Start of Data
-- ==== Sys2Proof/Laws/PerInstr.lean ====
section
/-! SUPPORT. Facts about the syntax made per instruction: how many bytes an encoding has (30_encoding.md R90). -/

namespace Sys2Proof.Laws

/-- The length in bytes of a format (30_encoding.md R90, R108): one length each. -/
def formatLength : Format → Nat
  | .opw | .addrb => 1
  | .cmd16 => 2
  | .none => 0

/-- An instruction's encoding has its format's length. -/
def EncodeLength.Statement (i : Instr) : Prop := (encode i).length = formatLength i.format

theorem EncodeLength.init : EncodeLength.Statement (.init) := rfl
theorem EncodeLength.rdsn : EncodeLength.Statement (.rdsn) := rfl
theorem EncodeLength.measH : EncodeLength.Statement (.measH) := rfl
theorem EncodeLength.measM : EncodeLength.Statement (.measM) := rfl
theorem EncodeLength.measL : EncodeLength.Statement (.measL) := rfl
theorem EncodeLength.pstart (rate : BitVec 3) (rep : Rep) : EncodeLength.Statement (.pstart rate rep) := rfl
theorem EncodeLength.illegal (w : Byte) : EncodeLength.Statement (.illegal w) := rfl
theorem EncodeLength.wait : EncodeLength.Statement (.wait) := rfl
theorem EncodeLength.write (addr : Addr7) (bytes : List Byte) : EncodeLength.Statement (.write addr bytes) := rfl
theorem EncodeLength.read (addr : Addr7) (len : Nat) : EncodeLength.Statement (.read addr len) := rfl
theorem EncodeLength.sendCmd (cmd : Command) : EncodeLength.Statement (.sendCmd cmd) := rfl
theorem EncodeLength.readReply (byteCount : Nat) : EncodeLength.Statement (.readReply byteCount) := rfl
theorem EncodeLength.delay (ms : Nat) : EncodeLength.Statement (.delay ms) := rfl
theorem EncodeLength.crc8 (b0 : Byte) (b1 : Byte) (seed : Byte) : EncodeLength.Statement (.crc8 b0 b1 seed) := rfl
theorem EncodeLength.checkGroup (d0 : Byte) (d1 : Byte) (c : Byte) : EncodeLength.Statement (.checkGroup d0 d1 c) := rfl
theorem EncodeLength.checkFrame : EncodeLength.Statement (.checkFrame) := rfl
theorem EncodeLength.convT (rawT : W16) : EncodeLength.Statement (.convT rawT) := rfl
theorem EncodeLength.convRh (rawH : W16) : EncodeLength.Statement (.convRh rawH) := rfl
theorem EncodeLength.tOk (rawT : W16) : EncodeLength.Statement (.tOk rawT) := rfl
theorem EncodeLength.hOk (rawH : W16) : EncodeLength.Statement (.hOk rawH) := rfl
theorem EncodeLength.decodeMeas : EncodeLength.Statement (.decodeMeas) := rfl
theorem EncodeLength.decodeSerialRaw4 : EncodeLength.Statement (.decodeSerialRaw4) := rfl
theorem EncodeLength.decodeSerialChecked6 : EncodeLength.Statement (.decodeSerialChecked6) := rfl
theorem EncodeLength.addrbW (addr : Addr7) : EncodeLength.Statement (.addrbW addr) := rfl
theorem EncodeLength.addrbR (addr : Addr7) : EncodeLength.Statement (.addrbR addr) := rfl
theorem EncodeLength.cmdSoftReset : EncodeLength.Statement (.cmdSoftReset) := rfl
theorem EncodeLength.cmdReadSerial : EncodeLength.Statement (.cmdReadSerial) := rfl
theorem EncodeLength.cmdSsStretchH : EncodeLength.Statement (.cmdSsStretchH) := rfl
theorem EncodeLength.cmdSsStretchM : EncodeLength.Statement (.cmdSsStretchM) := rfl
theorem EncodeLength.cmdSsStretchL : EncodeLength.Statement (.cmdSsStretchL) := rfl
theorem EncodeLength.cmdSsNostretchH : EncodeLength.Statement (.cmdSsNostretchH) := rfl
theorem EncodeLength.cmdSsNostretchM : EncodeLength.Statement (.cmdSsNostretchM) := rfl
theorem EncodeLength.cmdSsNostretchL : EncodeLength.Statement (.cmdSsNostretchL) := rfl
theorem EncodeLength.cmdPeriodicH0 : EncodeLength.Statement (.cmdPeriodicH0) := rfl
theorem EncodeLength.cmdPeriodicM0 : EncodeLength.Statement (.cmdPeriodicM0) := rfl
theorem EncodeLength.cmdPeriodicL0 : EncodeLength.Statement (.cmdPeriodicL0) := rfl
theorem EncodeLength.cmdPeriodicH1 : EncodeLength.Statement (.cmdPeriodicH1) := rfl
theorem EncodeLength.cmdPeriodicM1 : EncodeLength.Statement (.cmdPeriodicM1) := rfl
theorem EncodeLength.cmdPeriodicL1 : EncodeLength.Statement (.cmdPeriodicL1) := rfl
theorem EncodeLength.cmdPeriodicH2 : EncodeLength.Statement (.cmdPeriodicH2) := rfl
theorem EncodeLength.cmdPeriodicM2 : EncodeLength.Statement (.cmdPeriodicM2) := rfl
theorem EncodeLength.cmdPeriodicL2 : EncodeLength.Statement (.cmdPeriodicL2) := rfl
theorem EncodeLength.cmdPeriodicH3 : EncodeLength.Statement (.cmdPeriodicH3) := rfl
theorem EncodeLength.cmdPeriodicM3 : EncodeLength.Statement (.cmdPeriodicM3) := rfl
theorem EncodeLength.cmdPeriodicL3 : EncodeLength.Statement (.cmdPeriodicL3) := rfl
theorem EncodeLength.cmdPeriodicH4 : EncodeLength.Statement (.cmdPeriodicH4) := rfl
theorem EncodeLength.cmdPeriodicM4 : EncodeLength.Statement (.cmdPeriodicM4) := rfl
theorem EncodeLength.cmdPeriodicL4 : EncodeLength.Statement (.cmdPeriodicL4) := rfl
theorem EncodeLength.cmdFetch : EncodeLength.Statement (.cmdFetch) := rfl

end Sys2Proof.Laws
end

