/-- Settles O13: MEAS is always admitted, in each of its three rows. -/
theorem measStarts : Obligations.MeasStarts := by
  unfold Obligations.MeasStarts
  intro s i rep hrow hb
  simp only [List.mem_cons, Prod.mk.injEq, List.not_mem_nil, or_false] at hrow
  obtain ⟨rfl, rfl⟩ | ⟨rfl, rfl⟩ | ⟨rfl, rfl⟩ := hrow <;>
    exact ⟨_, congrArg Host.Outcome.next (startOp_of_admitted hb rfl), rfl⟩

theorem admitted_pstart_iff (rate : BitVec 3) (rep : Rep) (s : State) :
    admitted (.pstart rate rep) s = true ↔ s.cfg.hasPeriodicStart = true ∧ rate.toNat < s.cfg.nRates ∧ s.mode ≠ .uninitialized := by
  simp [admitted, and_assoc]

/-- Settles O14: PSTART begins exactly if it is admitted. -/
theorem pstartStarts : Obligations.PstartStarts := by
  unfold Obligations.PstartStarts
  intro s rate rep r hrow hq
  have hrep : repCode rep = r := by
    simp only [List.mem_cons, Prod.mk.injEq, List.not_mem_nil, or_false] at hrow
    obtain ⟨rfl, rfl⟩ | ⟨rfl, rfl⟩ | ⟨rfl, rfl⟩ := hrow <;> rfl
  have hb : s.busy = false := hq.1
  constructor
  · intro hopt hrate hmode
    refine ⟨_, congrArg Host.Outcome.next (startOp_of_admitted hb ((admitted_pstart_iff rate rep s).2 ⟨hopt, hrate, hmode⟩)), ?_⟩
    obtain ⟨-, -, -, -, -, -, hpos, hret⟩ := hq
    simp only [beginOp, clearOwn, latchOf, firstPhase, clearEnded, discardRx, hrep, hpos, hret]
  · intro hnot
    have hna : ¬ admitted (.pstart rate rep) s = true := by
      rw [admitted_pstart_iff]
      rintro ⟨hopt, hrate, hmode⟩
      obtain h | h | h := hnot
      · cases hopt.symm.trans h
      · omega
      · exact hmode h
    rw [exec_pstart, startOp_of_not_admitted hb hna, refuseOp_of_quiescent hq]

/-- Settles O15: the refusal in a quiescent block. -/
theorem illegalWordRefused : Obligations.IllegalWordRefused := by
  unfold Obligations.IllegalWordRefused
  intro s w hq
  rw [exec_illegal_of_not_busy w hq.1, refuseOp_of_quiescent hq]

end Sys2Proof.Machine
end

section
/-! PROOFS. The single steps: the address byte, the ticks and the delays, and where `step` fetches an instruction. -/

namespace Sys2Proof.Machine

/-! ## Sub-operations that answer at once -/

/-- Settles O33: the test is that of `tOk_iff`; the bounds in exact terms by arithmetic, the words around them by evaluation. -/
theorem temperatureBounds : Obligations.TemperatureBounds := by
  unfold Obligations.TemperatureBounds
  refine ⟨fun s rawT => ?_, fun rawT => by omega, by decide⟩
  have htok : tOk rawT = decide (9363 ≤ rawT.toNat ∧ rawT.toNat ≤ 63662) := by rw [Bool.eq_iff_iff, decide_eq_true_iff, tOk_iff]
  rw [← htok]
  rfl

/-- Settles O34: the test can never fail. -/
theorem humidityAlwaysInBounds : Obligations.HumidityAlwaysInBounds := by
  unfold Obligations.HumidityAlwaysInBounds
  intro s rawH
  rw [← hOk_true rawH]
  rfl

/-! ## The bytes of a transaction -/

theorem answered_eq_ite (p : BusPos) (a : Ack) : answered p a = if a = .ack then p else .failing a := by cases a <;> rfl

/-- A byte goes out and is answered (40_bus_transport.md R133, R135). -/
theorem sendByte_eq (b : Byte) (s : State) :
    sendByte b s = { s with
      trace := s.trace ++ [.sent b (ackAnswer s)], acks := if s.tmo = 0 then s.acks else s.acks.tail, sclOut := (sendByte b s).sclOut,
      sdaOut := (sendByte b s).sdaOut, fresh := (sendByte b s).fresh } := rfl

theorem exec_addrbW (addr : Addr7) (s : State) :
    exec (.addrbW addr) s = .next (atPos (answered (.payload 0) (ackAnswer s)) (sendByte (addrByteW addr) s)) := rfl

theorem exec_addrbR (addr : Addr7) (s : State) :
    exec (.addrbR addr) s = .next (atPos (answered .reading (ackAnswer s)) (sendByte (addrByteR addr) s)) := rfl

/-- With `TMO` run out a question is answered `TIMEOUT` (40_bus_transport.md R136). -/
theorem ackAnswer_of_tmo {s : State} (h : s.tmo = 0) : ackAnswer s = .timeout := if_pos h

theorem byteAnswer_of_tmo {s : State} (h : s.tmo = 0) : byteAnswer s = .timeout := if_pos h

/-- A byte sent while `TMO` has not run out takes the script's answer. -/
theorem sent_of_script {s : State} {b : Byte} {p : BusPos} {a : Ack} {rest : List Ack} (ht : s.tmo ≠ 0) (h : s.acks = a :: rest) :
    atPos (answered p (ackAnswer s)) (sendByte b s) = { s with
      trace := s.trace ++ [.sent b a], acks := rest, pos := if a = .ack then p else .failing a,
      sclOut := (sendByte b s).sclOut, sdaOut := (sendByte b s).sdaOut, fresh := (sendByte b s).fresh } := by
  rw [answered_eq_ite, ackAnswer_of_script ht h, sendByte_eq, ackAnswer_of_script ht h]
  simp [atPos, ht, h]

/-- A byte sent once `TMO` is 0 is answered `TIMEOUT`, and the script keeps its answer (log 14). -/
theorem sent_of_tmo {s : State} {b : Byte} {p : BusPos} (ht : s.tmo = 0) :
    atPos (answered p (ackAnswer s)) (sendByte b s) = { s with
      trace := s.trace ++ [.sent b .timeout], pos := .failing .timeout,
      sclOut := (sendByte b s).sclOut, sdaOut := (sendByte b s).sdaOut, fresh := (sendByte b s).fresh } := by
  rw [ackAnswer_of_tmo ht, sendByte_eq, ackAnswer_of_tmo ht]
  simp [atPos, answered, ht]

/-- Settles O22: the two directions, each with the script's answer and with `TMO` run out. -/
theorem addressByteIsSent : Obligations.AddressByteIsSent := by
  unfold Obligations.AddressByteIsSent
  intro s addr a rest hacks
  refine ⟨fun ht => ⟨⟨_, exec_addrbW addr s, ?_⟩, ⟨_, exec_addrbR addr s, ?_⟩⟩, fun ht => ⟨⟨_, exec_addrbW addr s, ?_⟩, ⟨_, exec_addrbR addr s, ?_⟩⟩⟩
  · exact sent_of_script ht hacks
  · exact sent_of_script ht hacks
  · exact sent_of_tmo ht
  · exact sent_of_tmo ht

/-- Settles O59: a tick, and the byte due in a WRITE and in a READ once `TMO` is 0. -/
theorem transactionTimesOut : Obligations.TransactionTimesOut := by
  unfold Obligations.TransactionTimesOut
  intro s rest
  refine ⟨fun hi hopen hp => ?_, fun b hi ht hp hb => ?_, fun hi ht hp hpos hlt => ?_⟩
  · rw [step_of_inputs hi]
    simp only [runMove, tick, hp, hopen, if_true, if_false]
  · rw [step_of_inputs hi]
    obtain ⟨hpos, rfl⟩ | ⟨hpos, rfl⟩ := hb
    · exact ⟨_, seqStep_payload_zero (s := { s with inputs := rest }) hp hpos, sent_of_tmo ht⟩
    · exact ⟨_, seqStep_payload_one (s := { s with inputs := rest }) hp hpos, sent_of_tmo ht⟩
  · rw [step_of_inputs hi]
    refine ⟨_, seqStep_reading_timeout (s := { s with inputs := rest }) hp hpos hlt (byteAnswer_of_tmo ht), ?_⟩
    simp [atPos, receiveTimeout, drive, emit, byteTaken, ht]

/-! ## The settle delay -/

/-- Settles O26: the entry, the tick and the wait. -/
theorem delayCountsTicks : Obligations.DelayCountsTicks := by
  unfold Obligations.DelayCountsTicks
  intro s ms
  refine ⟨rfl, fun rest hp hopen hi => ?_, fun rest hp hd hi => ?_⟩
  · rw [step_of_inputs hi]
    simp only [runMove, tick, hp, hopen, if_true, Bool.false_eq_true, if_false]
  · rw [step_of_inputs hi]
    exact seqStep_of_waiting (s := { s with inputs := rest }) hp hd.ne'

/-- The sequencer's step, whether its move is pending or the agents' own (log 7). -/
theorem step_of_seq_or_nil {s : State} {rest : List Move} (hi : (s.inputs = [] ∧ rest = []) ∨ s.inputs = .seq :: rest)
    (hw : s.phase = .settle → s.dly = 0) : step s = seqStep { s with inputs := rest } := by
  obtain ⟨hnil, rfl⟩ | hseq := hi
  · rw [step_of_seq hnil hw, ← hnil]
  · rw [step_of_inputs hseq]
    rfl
End of Data
Among the lines of the listing above, count those that hold the string "hseq", giving the count alone.

2